O desenvolvimento ocorre enquanto Alexander Panfilov e sete coautores relataram, em um preprint publicado em 10 de agosto de 2026, que os blocos de raciocínio criptografados que Anthropic, OpenAI e Google retornam a clientes de API são intercambiáveis entre sessões, usuários e modelos dentro do ecossistema de um fornecedor, e que atacantes podem usar a falha para “executar prompt injections invisíveis, incorporando payloads maliciosos inteiramente dentro de blocos criptografados para envenenar implantações públicas de agentes”.

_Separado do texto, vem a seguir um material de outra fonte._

/-- The kinds of the batch commands. -/
def EngineKind.isBatch (k : EngineKind) : Bool :=
  match k with
  | .bsAsm | .bsLu | .bsLdl | .bsTrsv | .bsPgs | .bsBack => true
  | .mmLdw | .mmSwapw | .mmRun | .mmSwapacc | .mmAccrd | .mmAccwr | .mmDrain | .mmRegrow | .srtKeys | .srtPairs | .trvBuild | .trvQuery | .phaseRegroup | .phaseRestore | .collPost => false
/-- Does a run of bytes hold an address? The same place under either form of a local address is one place (R216). -/
def State.runHolds (s : State) (base : DWord) (len : Nat) (ea : DWord) : Bool :=
  match s.target base, s.target ea with
  | some (.here x), some (.here y) => decide (x ≤ y) && decide (y < x + len)
  | some (.scratch x), some (.scratch y) => decide (x ≤ y) && decide (y < x + len)
  | _, _ => false
/-- Does an incomplete command of a team name an item record (R299)? -/
def State.itemNamed (s : State) (team : Nat) (ea : DWord) : Bool :=
  s.eng.cmds.any fun c => c.2.team == team && c.2.kind.isBatch && s.runHolds (BitVec.ofNat 64 (fieldAt c.2.block 0x18 8)) (64 * fieldAt c.2.block 0x14 4) ea
/-- The words of a bs.stat whose items no outstanding command of the team names, and the lanes whose record fails its check (R299). -/
def State.statReads (s : State) (gid : Nat) (g : Group) (e : SbEntry) : List (Nat × List Word) × List (Nat × Cause × DWord) :=
  let c := s.ctxOf gid g
  let fails (r : HeldLane) : Bool := s.lineFails c.core r.loc 8
  ((e.rows.filter fun r => !r.done && !fails r).map fun r => (r.lane, [wordOfBytes ((s.view c (attrPrivate r.attr) r.loc 8).drop 4)]),
   (e.rows.filter fun r => !r.done && fails r).map fun r => (r.lane, .check, r.ea))
/-- The tile that a bs.stat must wait for (R224, R299), and whether its build is still to be started: it is DROPPED, or the item's line fails its check and it has a record. -/
def State.statTile (s : State) (gid : Nat) (g : Group) (e : SbEntry) : Option (Nat × Bool) :=
  (e.rows.filter fun r => !r.done).findSome? fun r => match r.tile with
    | none => none
    | some k =>
        if s.mustWait (s.ctxOf gid g) r.tile then some (k, (s.tile k).idle)
        else if s.lineFails (some g.core) r.loc 8 && (s.tile k).record.isSome then some (k, true) else none
/-- SCOREBOARDED_RESULT (R93): an entry whose value has come and whose cycle is reached writes its registers, in issue order; a bs.stat reads once its items are named no more. -/
def execScoreboardedResult (gid id : Nat) (s : State) : Host.Outcome State Fault Refusal :=
  match s.group? gid with
  | none => .refused .notEnabled
  | some g => match g.sb.find? (fun e => e.id == id) with
    | none => .refused .notEnabled
    | some e =>
        if s.cycle < e.due then .refused .notEnabled
        else match e.kind with
          | .ready => .next (s.setGroup gid { (g.commits e.vals) with sb := g.sb.filter fun x => x.id != id })
          | .stat =>
              if e.rows.any (fun r => s.itemNamed g.team r.ea) then .refused .notEnabled
              else match s.statTile gid g e with
                | some (k, again) => if again then .next ((s.dropTile k).meetTile (s.ctxOf gid g) k) else .refused .notEnabled
                | none =>
                  let (vals, fails) := s.statReads gid g e
                  .next ((s.setGroup gid { (g.commits (wordWrites (e.regs.headD 0) vals)) with sb := g.sb.filter fun x => x.id != id }).deferAll gid
                    (deferredOf e.id (s.fetchFor g e.pc).instr e.regs fails))
          | .held _ => .refused .notEnabled
          | .remote _ _ => .refused .notEnabled
          | .answer _ => .refused .notEnabled
          | .later => .refused .notEnabled

end Sys2Proof.Machine
end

Separadamente, pesquisadores da UC Berkeley, da Ethereum Foundation e da NYU Shanghai concluíram, em trabalho apresentado no USENIX Security 2026, que um ataque em duas etapas em que o modelo decodifica uma cifra de substituição e depois é solicitado a agir sobre o texto decodificado teve sucesso contra o Grok 3 em todos os 12 intentos maliciosos testados, enquanto a mesma cifra, usada sem essa segunda etapa de ativação, falhou em todos os 12 casos.
O tratamento da xAI às denúncias de prompt injection contra o Grok já havia sido criticado antes. Em dezembro de 2024, Johann Rehberger demonstrou uma cadeia completa de exfiltração de dados contra o Grok no app iOS do X, na qual uma prompt injection indireta fez o assistente enviar informações de chats anteriores para um servidor de terceiros, e disse que todos os problemas que reportou foram encerrados como “Informational”.
“A xAI afirma que não há impacto prático com a vulnerabilidade relatada. Não tenho certeza de como vazar mensagens de chat e endereço IP do usuário não é uma vulnerabilidade; a questão é mais sobre gravidade”, disse Rehberger.
Atualizado em 20 de agosto de 2026 com respostas da Adversa AI sobre a build testada, a taxa de sucesso e o escopo dos dados extraídos.